For solutions the Defense Department is relying on the National Spectrum Consortium (NSC), which is funded by the Office of the Secretary of Defense through an other transaction authority contract. Such contracts allow for rapid prototyping, development and deployment of advanced systems. To compete for any of the projects, companies or organizations must first be members of the NSC.

The United States is widely viewed as falling behind China in the world of 5G, and the government, including the Department of Defense (DOD), is pushing to gain ground on potential adversaries. Dominating 5G will reap rewards for the economy and for warfighters, since it will enable a wide range of capabilities, including smart cities and autonomous vehicles. “These are certainly important projects to help move DOD forward in understanding what 5G technology is about and how 5G technology can improve the way the department operates in any number of ways in the future,” says Howard Watson, NSC vice chairman. “These, I think represent a commitment by the department to move forward and start to understand how new technologies can be applied to make DOD more proficient.”
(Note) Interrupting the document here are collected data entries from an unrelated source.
/-! `State.withPix` -/

@[simp] theorem State.withPix_priv (v : Buffer) : (s.withPix v).priv = s.priv := rfl
@[simp] theorem State.withPix_pub (v : Buffer) : (s.withPix v).pub = s.pub := rfl
@[simp] theorem State.withPix_secret (v : Buffer) : (s.withPix v).secret = s.secret := rfl
@[simp] theorem State.withPix_kind (v : Buffer) : (s.withPix v).kind = s.kind := rfl
@[simp] theorem State.withPix_msglen (v : Buffer) : (s.withPix v).msglen = s.msglen := rfl
@[simp] theorem State.withPix_bitlen (v : Buffer) : (s.withPix v).bitlen = s.bitlen := rfl
@[simp] theorem State.withPix_maxbits (v : Buffer) : (s.withPix v).maxbits = s.maxbits := rfl
@[simp] theorem State.withPix_imgdim (v : Buffer) : (s.withPix v).imgdim = s.imgdim := rfl
@[simp] theorem State.withPix_alpha (v : Buffer) : (s.withPix v).alpha = s.alpha := rfl
@[simp] theorem State.withPix_ie (v : Buffer) : (s.withPix v).ie = s.ie := rfl
@[simp] theorem State.withPix_busy (v : Buffer) : (s.withPix v).busy = s.busy := rfl
@[simp] theorem State.withPix_done (v : Buffer) : (s.withPix v).done = s.done := rfl
@[simp] theorem State.withPix_err (v : Buffer) : (s.withPix v).err = s.err := rfl
@[simp] theorem State.withPix_cmd (v : Buffer) : (s.withPix v).cmd = s.cmd := rfl
@[simp] theorem State.withPix_reqbits (v : Buffer) : (s.withPix v).reqbits = s.reqbits := rfl
@[simp] theorem State.withPix_availbits (v : Buffer) : (s.withPix v).availbits = s.availbits := rfl
@[simp] theorem State.withPix_msg (v : Buffer) : (s.withPix v).msg = s.msg := rfl
@[simp] theorem State.withPix_bits (v : Buffer) : (s.withPix v).bits = s.bits := rfl
@[simp] theorem State.withPix_pix (v : Buffer) : (s.withPix v).pix = v := rfl
@[simp] theorem State.withPix_agenda (v : Buffer) : (s.withPix v).agenda = s.agenda := rfl
@[simp] theorem State.withPix_reply (v : Buffer) : (s.withPix v).reply = s.reply := rfl

/-! `State.withAgenda` -/

@[simp] theorem State.withAgenda_priv (v : List Event) : (s.withAgenda v).priv = s.priv := rfl
@[simp] theorem State.withAgenda_pub (v : List Event) : (s.withAgenda v).pub = s.pub := rfl
@[simp] theorem State.withAgenda_secret (v : List Event) : (s.withAgenda v).secret = s.secret := rfl
@[simp] theorem State.withAgenda_kind (v : List Event) : (s.withAgenda v).kind = s.kind := rfl
@[simp] theorem State.withAgenda_msglen (v : List Event) : (s.withAgenda v).msglen = s.msglen := rfl
@[simp] theorem State.withAgenda_bitlen (v : List Event) : (s.withAgenda v).bitlen = s.bitlen := rfl
@[simp] theorem State.withAgenda_maxbits (v : List Event) : (s.withAgenda v).maxbits = s.maxbits := rfl
@[simp] theorem State.withAgenda_imgdim (v : List Event) : (s.withAgenda v).imgdim = s.imgdim := rfl
@[simp] theorem State.withAgenda_alpha (v : List Event) : (s.withAgenda v).alpha = s.alpha := rfl
@[simp] theorem State.withAgenda_ie (v : List Event) : (s.withAgenda v).ie = s.ie := rfl
@[simp] theorem State.withAgenda_busy (v : List Event) : (s.withAgenda v).busy = s.busy := rfl
@[simp] theorem State.withAgenda_done (v : List Event) : (s.withAgenda v).done = s.done := rfl
@[simp] theorem State.withAgenda_err (v : List Event) : (s.withAgenda v).err = s.err := rfl
@[simp] theorem State.withAgenda_cmd (v : List Event) : (s.withAgenda v).cmd = s.cmd := rfl
@[simp] theorem State.withAgenda_reqbits (v : List Event) : (s.withAgenda v).reqbits = s.reqbits := rfl
@[simp] theorem State.withAgenda_availbits (v : List Event) : (s.withAgenda v).availbits = s.availbits := rfl
@[simp] theorem State.withAgenda_msg (v : List Event) : (s.withAgenda v).msg = s.msg := rfl
@[simp] theorem State.withAgenda_bits (v : List Event) : (s.withAgenda v).bits = s.bits := rfl
@[simp] theorem State.withAgenda_pix (v : List Event) : (s.withAgenda v).pix = s.pix := rfl
@[simp] theorem State.withAgenda_agenda (v : List Event) : (s.withAgenda v).agenda = v := rfl
@[simp] theorem State.withAgenda_reply (v : List Event) : (s.withAgenda v).reply = s.reply := rfl

/-! `State.withReply` -/

@[simp] theorem State.withReply_priv (r : Reply) : (s.withReply r).priv = s.priv := rfl
@[simp] theorem State.withReply_pub (r : Reply) : (s.withReply r).pub = s.pub := rfl
@[simp] theorem State.withReply_secret (r : Reply) : (s.withReply r).secret = s.secret := rfl
@[simp] theorem State.withReply_kind (r : Reply) : (s.withReply r).kind = s.kind := rfl
@[simp] theorem State.withReply_msglen (r : Reply) : (s.withReply r).msglen = s.msglen := rfl
@[simp] theorem State.withReply_bitlen (r : Reply) : (s.withReply r).bitlen = s.bitlen := rfl
@[simp] theorem State.withReply_maxbits (r : Reply) : (s.withReply r).maxbits = s.maxbits := rfl
@[simp] theorem State.withReply_imgdim (r : Reply) : (s.withReply r).imgdim = s.imgdim := rfl
@[simp] theorem State.withReply_alpha (r : Reply) : (s.withReply r).alpha = s.alpha := rfl
@[simp] theorem State.withReply_ie (r : Reply) : (s.withReply r).ie = s.ie := rfl
@[simp] theorem State.withReply_busy (r : Reply) : (s.withReply r).busy = s.busy := rfl
@[simp] theorem State.withReply_done (r : Reply) : (s.withReply r).done = s.done := rfl
@[simp] theorem State.withReply_err (r : Reply) : (s.withReply r).err = s.err := rfl
@[simp] theorem State.withReply_cmd (r : Reply) : (s.withReply r).cmd = s.cmd := rfl
@[simp] theorem State.withReply_reqbits (r : Reply) : (s.withReply r).reqbits = s.reqbits := rfl
@[simp] theorem State.withReply_availbits (r : Reply) : (s.withReply r).availbits = s.availbits := rfl
@[simp] theorem State.withReply_msg (r : Reply) : (s.withReply r).msg = s.msg := rfl
@[simp] theorem State.withReply_bits (r : Reply) : (s.withReply r).bits = s.bits := rfl
@[simp] theorem State.withReply_pix (r : Reply) : (s.withReply r).pix = s.pix := rfl
@[simp] theorem State.withReply_agenda (r : Reply) : (s.withReply r).agenda = s.agenda := rfl
@[simp] theorem State.withReply_reply (r : Reply) : (s.withReply r).reply = some r := rfl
Watson adds that much more is at stake than just improved cellphone coverage. “This is not just about cellphones and greater coverage and taking coverage to underserved areas and all of that—which is obviously very important for the economic engine of the country. It’s also about how these technologies can be applied in ways that maybe are unique or certainly less in people’s mind.”

Vice Adm. Joseph Dyer, USN (Ret.), NSC chief strategy officer, agrees, saying it is all about developing a new wireless architecture. “It’s not just a new wrinkle. It’s a new architecture that is, in the case of 5G, tremendously more capable in terms of what it will carry into the future.”
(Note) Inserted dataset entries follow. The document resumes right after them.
/-- Settles O45: MSG is left with the payload of the image deciphered. -/
theorem decodeRecoversTheMessage : Obligations.DecodeRecoversTheMessage := by
  intro s L hL hg h1 h22 hpair hfits
  rw [show L = s.imageLen from hL] at hfits ⊢
  have hexec := exec_decode_ok hg ((privOk_iff _).2 ⟨h1, h22⟩) ((pairOk_iff _ _).2 hpair)
    (unframeBits_image_of_fits hg hfits)
  rw [completeOk_withMessage, transform_length, imagePayload_length, Kind.ofBit_eq_ite] at hexec
  refine ⟨_, hexec, fun j hj t ht => ?_, fun a ha => ?_⟩
  · have hj' : j < (transform (deriveSecret s.priv s.pub) (s.imagePayload s.imageLen)).length := by
      rwa [transform_length, imagePayload_length]
    rw [readByte_writeBytes_zero_of_lt _ _ hj', transform_getElem, BitVec.getLsbD_xor,
      imagePayload_getLsbD _ ht hg hfits, keystream_eq, deriveSecret_eq]
  · exact readByte_writeBytes_zero_of_ge _ _ (by rwa [transform_length, imagePayload_length])

/-- Settles O51: an image of odd channels declares `2^32 - 1` bytes, more than any image holds, and one of even channels
declares none. -/
theorem imagesNeverEmbedded : Obligations.ImagesNeverEmbedded := by
  intro s hg h1 h22 hpair
  have hlen {b : Bool} (h : ∀ k < s.cap, lsbAt s.cpp s.pix k = b) (hcap : 33 ≤ s.cap) :
      s.imageLen = b.toNat * (2 ^ 32 - 1) := by
    have hsum : s.imageLen = ∑ i ∈ Finset.range 32, b.toNat * 2 ^ (31 - i) :=
      Finset.sum_congr rfl fun i hi => by rw [h i (by have := Finset.mem_range.1 hi; omega)]
    rw [hsum, ← Finset.mul_sum, show ∑ i ∈ Finset.range 32, 2 ^ (31 - i) = 2 ^ 32 - 1 by decide]
  constructor
  · intro hodd
    have hmax := cap_le hg
    have hframe : s.cap < 33 ∨ (33 ≤ s.cap ∧ s.cap - 33 < 8 * s.imageLen) := by
      refine (Nat.lt_or_ge s.cap 33).imp_right fun hcap => ⟨hcap, ?_⟩
      rw [hlen hodd hcap, Bool.toNat_true]
      omega
    obtain ⟨-, -, hmalformed⟩ := decodeRefusals s s.imageLen rfl
    exact ⟨_, hmalformed ⟨hg, h1, h22, by omega, .inr hframe⟩, rfl⟩
  · intro heven hcap
    have hzero : s.imageLen = 0 := by rw [hlen heven hcap, Bool.toNat_false, Nat.zero_mul]
    obtain ⟨b, hexec, -, hkept⟩ := decodeRecoversTheMessage s 0 hzero.symm hg h1 h22 hpair hcap
    exact ⟨_, hexec, rfl, rfl, if_neg (by simp [heven 32 hcap]), fun a => hkept a (Nat.zero_le a)⟩

end Sys2Proof.Machine

/-! PROOFS of the family 45_engine.md. DECODE of an image that ENCODE made, under the same pair and under another (R221,
R222): the frame comes back whole, and each message byte with the two keystream bytes of its position. -/

namespace Sys2Proof.Machine

/-! ### A message ciphered with one secret and deciphered with another -/

/-- A byte ciphered with one secret and deciphered with another, both in range, is the byte itself exactly when the two
are the same (42_keyedcipher.md R164, R165). -/
theorem xor_keystream_xor_keystream_eq_iff (b : Byte) {x y : Nat} (j : Nat) (hx : x ≤ 22) (hy : y ≤ 22) :
    b ^^^ keystream x j ^^^ keystream y j = b ↔ x = y := by
  rw [BitVec.xor_assoc, xor_left_eq_self_iff, xor_eq_zero_iff]
  exact ⟨keystream_injective hx hy, fun h => by rw [h]⟩

theorem readByte_writeBytes_transform_transform (s : State) (buf : Buffer) (x y : Nat) {j : Nat}
    (hj : j < s.msglen.toNat) :
    readByte .msg (writeBytes buf 0 (transform y (transform x s.message))) j =
      readByte .msg s.msg j ^^^ keystream x j ^^^ keystream y j := by
  rw [readByte_writeBytes_zero_of_lt _ _ (by simpa using hj), transform_getElem, transform_getElem, message_getElem]

/-! ### The image that ENCODE made -/

section

variable {s u : State}

theorem lsbAt_congr {cpp : Nat} {b b' : Buffer} (h : ∀ a, readByte .pix b a = readByte .pix b' a) (k : Nat) :
    lsbAt cpp b k = lsbAt cpp b' k := by
  rw [lsbAt, lsbAt, h]

/-- An image that holds the bytes ENCODE left unframes to the ciphered message and its Kind (45_engine.md R221). -/
theorem unframeBits_of_encoded (hcap : 33 + 8 * s.msglen.toNat ≤ s.cap) (hgeom : sameGeometry s u)
    (hpix : ∀ a, readByte .pix u.pix a = readByte .pix (embedBits s.cpp s.pix s.encodedFrame) a) :
    unframeBits (extractBits u.cpp u.pix u.cap) = some (transform (deriveSecret s.priv s.pub) s.message, s.kind) := by
  have hlen : (transform (deriveSecret s.priv s.pub) s.message).length < 2 ^ 32 := by
    rw [transform_length, message_length]
    exact s.msglen.isLt
  obtain ⟨tail, htail⟩ := extractBits_embedBits (cpp_ge s) s.pix s.encodedFrame s.cap
    (by rwa [encodedFrame_length])
  rw [← hgeom.cpp_eq, ← hgeom.cap_eq, extractBits_congr fun k _ => lsbAt_congr hpix k, htail]
  exact unframeBits_frameBits_append s.kind tail hlen

/-- DECODE under any consistent pair of an image that ENCODE made completes OK, with the length and the Kind, and with
the message deciphered with that pair's secret (45_engine.md R221, R222). -/
theorem exec_decode_of_encoded (hg : s.geomOk = true) (hcap : 33 + 8 * s.msglen.toNat ≤ s.cap)
    (hgeom : sameGeometry s u)
    (hpix : ∀ a, readByte .pix u.pix a = readByte .pix (embedBits s.cpp s.pix s.encodedFrame) a)
    (hp : privOk u.priv = true) (hpair : pairOk u.priv u.pub = true) :
    ∃ v, exec .decode u = .next v ∧ v.err = .ok ∧ v.msglen = s.msglen ∧ v.kind = s.kind ∧
      ∀ j < s.msglen.toNat, (readByte .msg v.msg j = readByte .msg s.msg j ↔
        deriveSecret s.priv s.pub = deriveSecret u.priv u.pub) := by
  refine ⟨_, exec_decode_ok (hgeom.geomOk_eq ▸ hg) hp hpair (unframeBits_of_encoded hcap hgeom hpix), rfl, ?length, rfl,
    fun j hj => ?bytes⟩
  case length =>
    rw [completeOk_msglen, State.withMessage_msglen, transform_length, transform_length, message_length,
      BitVec.ofNat_toNat, BitVec.setWidth_eq]
  case bytes =>
    rw [completeOk_msg, State.withMessage_msg, readByte_writeBytes_transform_transform s _ _ _ hj]
    exact xor_keystream_xor_keystream_eq_iff _ j (deriveSecret_le _ _) (deriveSecret_le _ _)

end

/-- ENCODE with a consistent pair, a valid geometry and room for the frame: PIX takes the frame, and the keys and the
geometry stay (45_engine.md R213, 10_state.md R29). -/
theorem exec_encode_of_pair {s : State} (h1 : 1 ≤ s.priv.toNat) (h22 : s.priv.toNat ≤ 22)
    (hpair : s.pub.toNat = 9 ^ s.priv.toNat % 23) (hg : s.geomOk = true) (hlen : s.msglen.toNat ≤ 32768)
    (hcap : 33 + 8 * s.msglen.toNat ≤ s.cap) :
    ∃ t, exec .encode s = .next t ∧ t.err = .ok ∧ t.pix = embedBits s.cpp s.pix s.encodedFrame ∧ t.priv = s.priv ∧
      t.pub = s.pub ∧ t.imgdim = s.imgdim ∧ t.alpha = s.alpha := by
  have hpairOk : pairOk s.priv s.pub = true := (pairOk_iff _ _).2 hpair
  have hexec := exec_encode_ok ((msglenOk_iff s).2 hlen) hg ((privOk_iff _).2 ⟨h1, h22⟩) (pubOk_of_pairOk hpairOk) hcap
  refine ⟨_, hexec, rfl, ?_, rfl, rfl, rfl, rfl⟩
  rw [completeOk_pix, State.withPix_pix]

/-- Settles O48: a byte comes back right exactly when the two secrets are equal. -/
theorem wrongSecretGarblesEveryByte : Obligations.WrongSecretGarblesEveryByte := by
  intro s h1 h22 hpair hg hlen hcap
  obtain ⟨t, hexec, herr, htpix, -, -, htdim, htalpha⟩ := exec_encode_of_pair h1 h22 hpair hg hlen hcap
  refine ⟨t, hexec, herr, fun u hu1 hu22 hupair hdim halpha hpix => ?_⟩
  rw [htdim] at hdim
  rw [htalpha] at halpha
  rw [htpix] at hpix
  obtain ⟨v, hdecode, hverr, hlength, hkind, hbytes⟩ := exec_decode_of_encoded hg hcap ⟨hdim.symm, halpha.symm⟩ hpix
    ((privOk_iff _).2 ⟨hu1, hu22⟩) ((pairOk_iff _ _).2 hupair)
  exact ⟨v, hdecode, hverr, hlength, hkind, fun heq j hj => (hbytes j hj).2 heq,
    fun hne j hj hbyte => hne ((hbytes j hj).1 hbyte)⟩

/-- Settles O47: the keys are those ENCODE used, so the two secrets are equal and every byte comes back right. -/
theorem decodeInvertsEncode : Obligations.DecodeInvertsEncode := by
  intro s h1 h22 hpair hg hlen hcap
  obtain ⟨t, hexec, herr, htpix, htpriv, htpub, htdim, htalpha⟩ := exec_encode_of_pair h1 h22 hpair hg hlen hcap
  refine ⟨t, hexec, herr, fun u hpriv hpub hdim halpha hpix => ?_⟩
  rw [htpriv] at hpriv
  rw [htpub] at hpub
  rw [htdim] at hdim
  rw [htalpha] at halpha
  rw [htpix] at hpix
  obtain ⟨v, hdecode, hverr, hlength, hkind, hbytes⟩ := exec_decode_of_encoded hg hcap ⟨hdim.symm, halpha.symm⟩ hpix
    ((privOk_iff _).2 (by rw [hpriv]; exact ⟨h1, h22⟩)) ((pairOk_iff _ _).2 (by rw [hpriv, hpub]; exact hpair))
  exact ⟨v, hdecode, hverr, hlength, hkind, fun j hj => (hbytes j hj).2 (by rw [hpriv, hpub])⟩

end Sys2Proof.Machine

/-! PROOFS of the family 45_engine.md. ENCODE as the chain DSEC, XFORM, FRAME, EMBED (R215): with the keys and the
message length good the first three leave in BITS the frame ENCODE embeds, and EMBED has the checks of ENCODE that are
left. -/

namespace Sys2Proof.Machine

/-! ### Commands in a row -/

theorem exists_exec_eq_next (i : Instr) (s : State) : ∃ t, exec i s = .next t := ⟨_, exec_eq i s⟩

theorem exec_unique {i : Instr} {s t u : State} (h : exec i s = .next t) (h' : exec i s = .next u) : t = u :=
  Host.Outcome.next.inj (h.symm.trans h')

theorem firstError_cons_ok (cs : List CompletionCode) : firstError (.ok :: cs) = firstError cs := if_pos rfl

theorem firstError_cons_of_ne {c : CompletionCode} (h : c ≠ .ok) (cs : List CompletionCode) :
    firstError (c :: cs) = c := if_neg h

theorem firstError_singleton (c : CompletionCode) : firstError [c] = c := by cases c <;> rfl

/-- A sequence of commands has no error exactly when every command completes OK. -/
theorem firstError_eq_ok_iff (l : List CompletionCode) : firstError l = .ok ↔ ∀ c ∈ l, c = .ok := by
  induction l with
  | nil => simp [firstError]
  | cons c cs ih =>
    rw [List.forall_mem_cons, ← ih]
    by_cases h : c = .ok
    · rw [h, firstError_cons_ok]
      exact (and_iff_right rfl).symm
    · rw [firstError_cons_of_ne h]
      exact iff_of_false h fun hc => h hc.1

theorem firstError_four_eq_ok_iff (a b c d : CompletionCode) :
    firstError [a, b, c, d] = .ok ↔ a = .ok ∧ b = .ok ∧ c = .ok ∧ d = .ok := by
  simp [firstError_eq_ok_iff]

/-- A message written to MSG with its length reads back. -/
theorem message_of_written {s : State} {b : Buffer} {m : List Byte} (hmsg : s.msg = writeBytes b 0 m)
    (hlen : s.msglen.toNat = m.length) : s.message = m := by
  apply List.ext_getElem (by rw [message_length, hlen])
  intro j h h'
  rw [message_getElem, hmsg, readByte_writeBytes_zero_of_lt _ _ h']

theorem exec_xform_badOperand {s : State} (h : s.msglenOk = false ∨ secretOk s.secret = false) :
    exec .xform s = .next (raiseError s .badOperand) := by
  refine exec_error (i := .xform) ?_
  rcases h with h | h <;> simp [outcome, xformOutcome, h]

/-! ### DSEC, XFORM and FRAME -/

/-- A derived secret as a register word is the derived secret, and it is a SharedSecret (60_exceptions.md R235 (d)). -/
theorem secret_of_derived {v p q : Word} (h : v = BitVec.ofNat 32 (deriveSecret p q)) :
    v.toNat = deriveSecret p q ∧ secretOk v = true := by
  have hsecret : v.toNat = deriveSecret p q := by rw [h, toNat_ofNat_deriveSecret, deriveSecret_eq]
  exact ⟨hsecret, (secretOk_iff v).2 (hsecret ▸ deriveSecret_le p q)⟩

/-- What DSEC and XFORM leave of the state `s` they start in and FRAME and EMBED keep (45_engine.md R215): the pair's
secret in SECRET, and in MSG the message of `s` ciphered with it. -/
structure CipheredFrom (s t : State) : Prop where
  secret_eq : t.secret = BitVec.ofNat 32 (deriveSecret s.priv s.pub)
  msglen_eq : t.msglen = s.msglen
  kind_eq : t.kind = s.kind
  msg_eq : t.msg = writeBytes s.msg 0 (transform (deriveSecret s.priv s.pub) s.message)
  geometry : sameGeometry s t

section

variable {s t u t1 t2 t3 t4 t5 : State}

theorem CipheredFrom.message_eq (h : CipheredFrom s t) : t.message = transform (deriveSecret s.priv s.pub) s.message :=
  message_of_written h.msg_eq (by rw [h.msglen_eq, transform_length, message_length])

theorem CipheredFrom.msglenOk_eq (h : CipheredFrom s t) : t.msglenOk = s.msglenOk := by
  rw [State.msglenOk, State.msglenOk, h.msglen_eq]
NSC officials emphasize that the projects are designed to develop technologies that can be used for both defense and commercial purposes. Smart city technologies, for example, also can enable smart military bases. “Our world today, especially with China, is both of those together—defense and economic competition. In the case of China, they’re integrated,” notes Adm. Dyer. “One of the neat things about the work the consortium is doing is to attend to both the commercial advance of technology as well as defense use.”

Information gathered from responses to the draft RPPs will potentially be used to fine tune language in the final RPPs to be released in the coming weeks or months.

“The beauty of the other transaction model and using the National Spectrum Consortium allows for a great amount of collaboration up front, an exchange of information between the government and industry to get the best of what’s possible,” Watson says.